The former Speaker, House of Representatives, Yakubu Dogara, has highlighted the critical steps that the Nation must take to end the security challenges facing the country.

Dogara said that the electoral system should be rejigged to ensure the emergence of credible leaders.

Dogara who was a keynote speaker at House of Justice Annual Summit in Kaduna on the theme: Leadership, Governance and National Security, said “Clear and sustainable policies must be evolved to tailor development that has human face with poverty alleviation as the measure for determining policy success or failure.

“Government must continue to adopt deliberate policies to enhance the rapid development of the private sector by establishing industrial clusters and enhancing the agricultural value chain to put food on the table of citizens, create jobs, reduce unemployment and ensure even development,” he said.

He opined that the sanctions provided for in the Electoral Act should be activated to deal with electoral fraud and instill public confidence in the process.

“The National security architecture must be reformed to remove the existing rigid centralisation and allow for more rapid deployment while at the same time insulating it from abuse,” Dogara said.

“The National security architecture must be deployed proactive rather than reactively as is the present situation,” he added.

The ex-speaker who was worried by the level of injustice said that the full weight of the constitutional provision for Federal Character in conjunction with the provisions of the Federal Character (Establishment etc.) Act and the inherent powers of the legislature should be brought to bear on its implementation to ensure equity and justice to all. “With the sanctions provided for under the charge of non-justifiability should be rested.”

Dogara believed that the police to population ratio should be enhanced “as a matter of great urgency while training and motivation should be stepped up. All public as well as private sector regulatory bodies should ensure that the tenets of good governance are strictly observed in their respective spheres.”

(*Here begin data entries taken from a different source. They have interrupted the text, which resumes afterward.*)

-- ==== Sys2Proof/Laws/Exec.lean ====
section
/-!
SUPPORT. What executing a command can do: every row but the two of the supplies answers as `reply` does, under the
command's own well-formedness, and the two stop with a fault beyond their limit and else answer so too.
-/
namespace Sys2Proof.Machine

/-- An answer that `reply` gives for a command. -/
def Instr.Replies (c : Instr) (s : State) : Prop :=
  ∃ pre t, exec c s = reply c.wf pre s t

theorem replies_of_command {c : Instr} {s : State} {pre : Bool} {t : State}
    (h : exec c s = command c pre s t) : Instr.Replies c s := ⟨pre, t, h⟩

theorem exec_vinAuxOn_cases (mv : Nat) (s : State) :
    (3900 < mv ∧ exec (.vinAuxOn mv) s = .fault (.absoluteMaximum mv)) ∨ Instr.Replies (.vinAuxOn mv) s := by
  rw [Instr.Replies, exec_vinAuxOn, execVinAuxOn]
  split
  · next h => exact .inl ⟨h, rfl⟩
  · exact .inr ⟨_, _, rfl⟩

theorem exec_vinMainOn_cases (mv : Nat) (s : State) :
    (14000 < mv ∧ exec (.vinMainOn mv) s = .fault (.absoluteMaximum mv)) ∨ Instr.Replies (.vinMainOn mv) s := by
  rw [Instr.Replies, exec_vinMainOn, execVinMainOn]
  split
  · next h => exact .inl ⟨h, rfl⟩
  · exact .inr ⟨_, _, rfl⟩

/-- What every command answers. -/
theorem exec_cases (c : Instr) (s : State) :
    Instr.Replies c s ∨
      (∃ mv, 3900 < mv ∧ c = .vinAuxOn mv ∧ exec c s = .fault (.absoluteMaximum mv)) ∨
      ∃ mv, 14000 < mv ∧ c = .vinMainOn mv ∧ exec c s = .fault (.absoluteMaximum mv) := by
  cases c
  case vinAuxOn mv =>
    rcases exec_vinAuxOn_cases mv s with h | h
    · exact .inr (.inl ⟨mv, h.1, rfl, h.2⟩)
    · exact .inl h
  case vinMainOn mv =>
    rcases exec_vinMainOn_cases mv s with h | h
    · exact .inr (.inr ⟨mv, h.1, rfl, h.2⟩)
    · exact .inl h
  all_goals
    refine .inl ?_
    unfold Instr.Replies
    simp only [exec_nop, exec_fence, exec_barg, exec_barc, exec_fsr, exec_fsc, exec_seed, exec_sread, exec_yield,
    exec_bra, exec_brr, exec_join, exec_brk, exec_bri, exec_call, exec_exit, exec_scalarInteger,
    exec_vectorInteger, exec_compareToPredicate, exec_predicateLogic, exec_shfl, exec_shflx, exec_shfl64,
    exec_shflx64, exec_ballot, exec_rdlane, exec_laneid, exec_fp32Arithmetic, exec_fp64Arithmetic,
    exec_pairArithmetic, exec_conversion, exec_ld, exec_st, exec_atomic, exec_lacq, exec_lrel, exec_thset,
    exec_thadv, exec_thget, exec_thdr, exec_topen, exec_tseal, exec_fld, exec_fst, exec_mma, exec_accw,
    exec_tcvt, exec_copy, exec_tred, exec_tatom, exec_rangePrefetch, exec_rangeFlush, exec_rangeInvalidate,
    exec_rangeDraff, exec_waitge, exec_phase, exec_farAtomicResponse, exec_lockRetry, exec_waitgeReached,
    exec_groupWatchdogExpiry, exec_matrixEngineStart, exec_engineAttemptAbandon,
    exec_engineInstructionComplete, exec_tileOperationTimeout, exec_transferStart, exec_transferComplete,
    exec_tileWriteBegin, exec_tileWriterTimeout, exec_tileReadComplete, exec_tornTileWindowExpiry,
    exec_copyTimeout, exec_caskWaitTimeout, exec_beatBoundary, exec_digestComputed, exec_hostRangeDone,
    exec_retirementMoveComplete, exec_invalidationDone, exec_aonWriteApply, exec_pfFlr, exec_vfEnableSet,
    exec_vfEnableClear, exec_pcieLinkDown, exec_debugAccess, exec_sourceRecovery, exec_safeStateExit,
    exec_kuoriSourceFailure, exec_vinAuxLoss, exec_vinMainLoss, exec_regulatorsInRegulation, exec_linkReset,
    exec_perstDeassert, exec_tapReset, exec_bootStep, exec_bootResult, exec_haltCode, exec_mgmtStatusRead,
    exec_mgmtTemperatureRead, exec_mgmtPowerRead, exec_alertResponse, exec_spareBringInComplete,
    exec_scrubRead, exec_memoryReadComplete, exec_switchDrainEnd, exec_switchDrainTimeout,
    exec_switchSaveComplete, exec_switchRestoreComplete, exec_teardownDrainEnd, exec_partitionCreate,
    exec_partitionDestroy, exec_partFreeze, exec_partThaw, exec_partRestore, exec_partitionDestroyEnd,
    exec_partFreezeComplete, exec_partRestoreComplete, exec_contextEnable, exec_contextDisable,
    exec_ringEnable, exec_ringDisable, exec_regionOwnerWrite, exec_regionDisable, exec_regionEnable,
    exec_pkeyWrite, exec_regionDrainComplete, exec_regionZeroFillComplete, exec_wayReassign,
    exec_wayReassignComplete, exec_hostRangeFlush, exec_hostRangeInvalidate, exec_hostRangeDraff,
    exec_pseudoChannelRetire, exec_routeDataWrite, exec_translationInvalidate, exec_firmwareCommit,
    exec_epochAdvance, exec_recordStart, exec_recordData, exec_recordDone, exec_coreSpareBringIn,
    exec_waySpareBringIn, exec_inFieldTest, exec_coreUnfence, exec_directorySample, exec_gets, exec_getm,
    exec_putf, exec_pute, exec_putm, exec_l1Grant, exec_l1Inv, exec_l1Fwds, exec_l1Fwdm, exec_l1Snoop,
    exec_l1Recall, exec_l1FlushRequest, exec_l1Response, exec_nonAllocatingRead, exec_nonAllocatingWrite,
    exec_farOperation, exec_farOpResume, exec_snoopTimeout, exec_softPprComplete, exec_caParityError,
    exec_channelRetrainEnd, exec_beatMark, exec_beatInFrame, exec_dlyreq, exec_dlyrsp, exec_barrive,
    exec_brelease, exec_digestMsg, exec_mgmtRegisterRead, exec_mgmtRegisterWrite, exec_mgmtSpdmFragment,
    exec_mgmtrsp, exec_rd, exec_wr, exec_atom, exec_trd, exec_twr, exec_tredContribution, exec_rdrsp,
    exec_wrack, exec_atrsp, exec_twrack, exec_trdrsp, exec_errRsp, exec_spdmFragmentTimeout, exec_respTimeout,
    exec_stallTimeout, exec_laneFailure, exec_flitCrcError, exec_portEnable, exec_portRetrain,
    exec_vc0WaitClear, exec_trainingComplete, exec_trainingRetry, exec_fabricRetrainFailure,
    exec_spanWindowWrite, exec_bxfArrive, exec_bxfBarArrive, exec_barrierUnitEnable, exec_ringTask,
    exec_ringWaitmem, exec_ringWrite, exec_ringPhase, exec_ringNop, exec_ringStallTimeout, exec_ringCopy,
    exec_copyEngineComplete, exec_sealedPackageLoad, exec_sealedLoadComplete, exec_commandFetchComplete,
    exec_taskComplete, exec_windowRead, exec_windowWrite, exec_registerWrite, exec_vfFlr,
    exec_hostRequestFailure, exec_pcieAtomicop, exec_doeAbort, exec_doeDiscovery, exec_pcieLinkUp,
    exec_getVersion, exec_getCapabilities, exec_negotiateAlgorithms, exec_getDigests, exec_spdmFinish,
    exec_spdmHeartbeat, exec_keyUpdate, exec_endSession, exec_chunkSend, exec_chunkGet, exec_getCertificate,
    exec_spdmChallenge, exec_keyExchange, exec_getMeasurements, exec_kegRead, exec_kegAdvance,
    exec_kegReserve, exec_kegSeed, exec_kegResponse, exec_recordProgramComplete, exec_keyLoad, exec_keyDrop,
    exec_keyLoadComplete, exec_domainSwitch, exec_pllLock, exec_domainStopPoint, exec_domainRestart,
    exec_referenceFailure, exec_pllLossOfLock, exec_trimWindow, exec_unitWake, exec_currentLimitEvent,
    exec_currentLimitRelease, exec_droopEvent, exec_coreFence, exec_coreArrayError, exec_inFieldTestComplete,
    exec_d2dLaneFailure, exec_d2dTrainingComplete, exec_d2dTrainingTimeout, exec_d2dRetrain,
    exec_d2dPartialReset, exec_d2dFatalError, exec_bootStepEnd, exec_thermalTrip, exec_thermalRecheck,
    exec_ideKm, exec_ideIntegrityFailure, execNop, execFence, execBarg, execBarc, execFsr, execFsc, execSeed,
    execSread, execYield, execBra, execBrr, execJoin, execBrk, execBri, execCall, execExit, execScalarInteger,
    execVectorInteger, execCompareToPredicate, execPredicateLogic, execShfl, execShflx, execShfl64,
    execShflx64, execBallot, execRdlane, execLaneid, execFp32Arithmetic, execFp64Arithmetic,
    execPairArithmetic, execConversion, execLd, execSt, execAtomic, execLacq, execLrel, execThset, execThadv,
    execThget, execThdr, execTopen, execTseal, execFld, execFst, execMma, execAccw, execTcvt, execCopy,
    execTred, execTatom, execRangePrefetch, execRangeFlush, execRangeInvalidate, execRangeDraff, execWaitge,
    execPhase, execFarAtomicResponse, execLockRetry, execWaitgeReached, execGroupWatchdogExpiry,
    execMatrixEngineStart, execEngineAttemptAbandon, execEngineInstructionComplete, execTileOperationTimeout,
    execTransferStart, execTransferComplete, execTileWriteBegin, execTileWriterTimeout, execTileReadComplete,
    execTornTileWindowExpiry, execCopyTimeout, execCaskWaitTimeout, execBeatBoundary, execDigestComputed,
    execHostRangeDone, execRetirementMoveComplete, execInvalidationDone, execAonWriteApply, execPfFlr,
    execVfEnableSet, execVfEnableClear, execPcieLinkDown, execDebugAccess, execSourceRecovery,
    execSafeStateExit, execKuoriSourceFailure, execVinAuxLoss, execVinMainLoss, execRegulatorsInRegulation,
    execLinkReset, execPerstDeassert, execTapReset, execBootStep, execBootResult, execHaltCode,
    execMgmtStatusRead, execMgmtTemperatureRead, execMgmtPowerRead, execAlertResponse,
    execSpareBringInComplete, execScrubRead, execMemoryReadComplete, execSwitchDrainEnd,
    execSwitchDrainTimeout, execSwitchSaveComplete, execSwitchRestoreComplete, execTeardownDrainEnd,
    execPartitionCreate, execPartitionDestroy, execPartFreeze, execPartThaw, execPartRestore,
    execPartitionDestroyEnd, execPartFreezeComplete, execPartRestoreComplete, execContextEnable,
    execContextDisable, execRingEnable, execRingDisable, execRegionOwnerWrite, execRegionDisable,
    execRegionEnable, execPkeyWrite, execRegionDrainComplete, execRegionZeroFillComplete, execWayReassign,
    execWayReassignComplete, execHostRangeFlush, execHostRangeInvalidate, execHostRangeDraff,
    execPseudoChannelRetire, execRouteDataWrite, execTranslationInvalidate, execFirmwareCommit,
    execEpochAdvance, execRecordStart, execRecordData, execRecordDone, execCoreSpareBringIn,
    execWaySpareBringIn, execInFieldTest, execCoreUnfence, execDirectorySample, execGets, execGetm, execPutf,
    execPute, execPutm, execL1Grant, execL1Inv, execL1Fwds, execL1Fwdm, execL1Snoop, execL1Recall,
    execL1FlushRequest, execL1Response, execNonAllocatingRead, execNonAllocatingWrite, execFarOperation,
    execFarOpResume, execSnoopTimeout, execSoftPprComplete, execCaParityError, execChannelRetrainEnd,
    execBeatMark, execBeatInFrame, execDlyreq, execDlyrsp, execBarrive, execBrelease, execDigestMsg,
    execMgmtRegisterRead, execMgmtRegisterWrite, execMgmtSpdmFragment, execMgmtrsp, execRd, execWr, execAtom,
    execTrd, execTwr, execTredContribution, execRdrsp, execWrack, execAtrsp, execTwrack, execTrdrsp,
    execErrRsp, execSpdmFragmentTimeout, execRespTimeout, execStallTimeout, execLaneFailure, execFlitCrcError,
    execPortEnable, execPortRetrain, execVc0WaitClear, execTrainingComplete, execTrainingRetry,
    execFabricRetrainFailure, execSpanWindowWrite, execBxfArrive, execBxfBarArrive, execBarrierUnitEnable,
    execRingTask, execRingWaitmem, execRingWrite, execRingPhase, execRingNop, execRingStallTimeout,
    execRingCopy, execCopyEngineComplete, execSealedPackageLoad, execSealedLoadComplete,
    execCommandFetchComplete, execTaskComplete, execWindowRead, execWindowWrite, execRegisterWrite, execVfFlr,
    execHostRequestFailure, execPcieAtomicop, execDoeAbort, execDoeDiscovery, execPcieLinkUp, execGetVersion,
    execGetCapabilities, execNegotiateAlgorithms, execGetDigests, execSpdmFinish, execSpdmHeartbeat,
    execKeyUpdate, execEndSession, execChunkSend, execChunkGet, execGetCertificate, execSpdmChallenge,
    execKeyExchange, execGetMeasurements, execKegRead, execKegAdvance, execKegReserve, execKegSeed,
    execKegResponse, execRecordProgramComplete, execKeyLoad, execKeyDrop, execKeyLoadComplete,
    execDomainSwitch, execPllLock, execDomainStopPoint, execDomainRestart, execReferenceFailure,
    execPllLossOfLock, execTrimWindow, execUnitWake, execCurrentLimitEvent, execCurrentLimitRelease,
    execDroopEvent, execCoreFence, execCoreArrayError, execInFieldTestComplete, execD2dLaneFailure,
    execD2dTrainingComplete, execD2dTrainingTimeout, execD2dRetrain, execD2dPartialReset, execD2dFatalError,
    execBootStepEnd, execThermalTrip, execThermalRecheck, execIdeKm, execIdeIntegrityFailure, fromPort,
    mgmtRead, command]
    exact ⟨_, _, rfl⟩

end Sys2Proof.Machine
end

“The farmer-herder challenge must be handled in a manner that promotes cohabitation as was previously the case and criminality seeking to hide under the guise of religion and culture must be isolated and dealt with decisively and fairly. Nigerians must accept the reality that the Herder problem is not a Fulani problem alone, it is a Nigerian problem. Unless we elevate it to the level we elevated the Niger Delta militancy question and deal with it as a National problem, I am afraid, we will never find a solution to the problem.”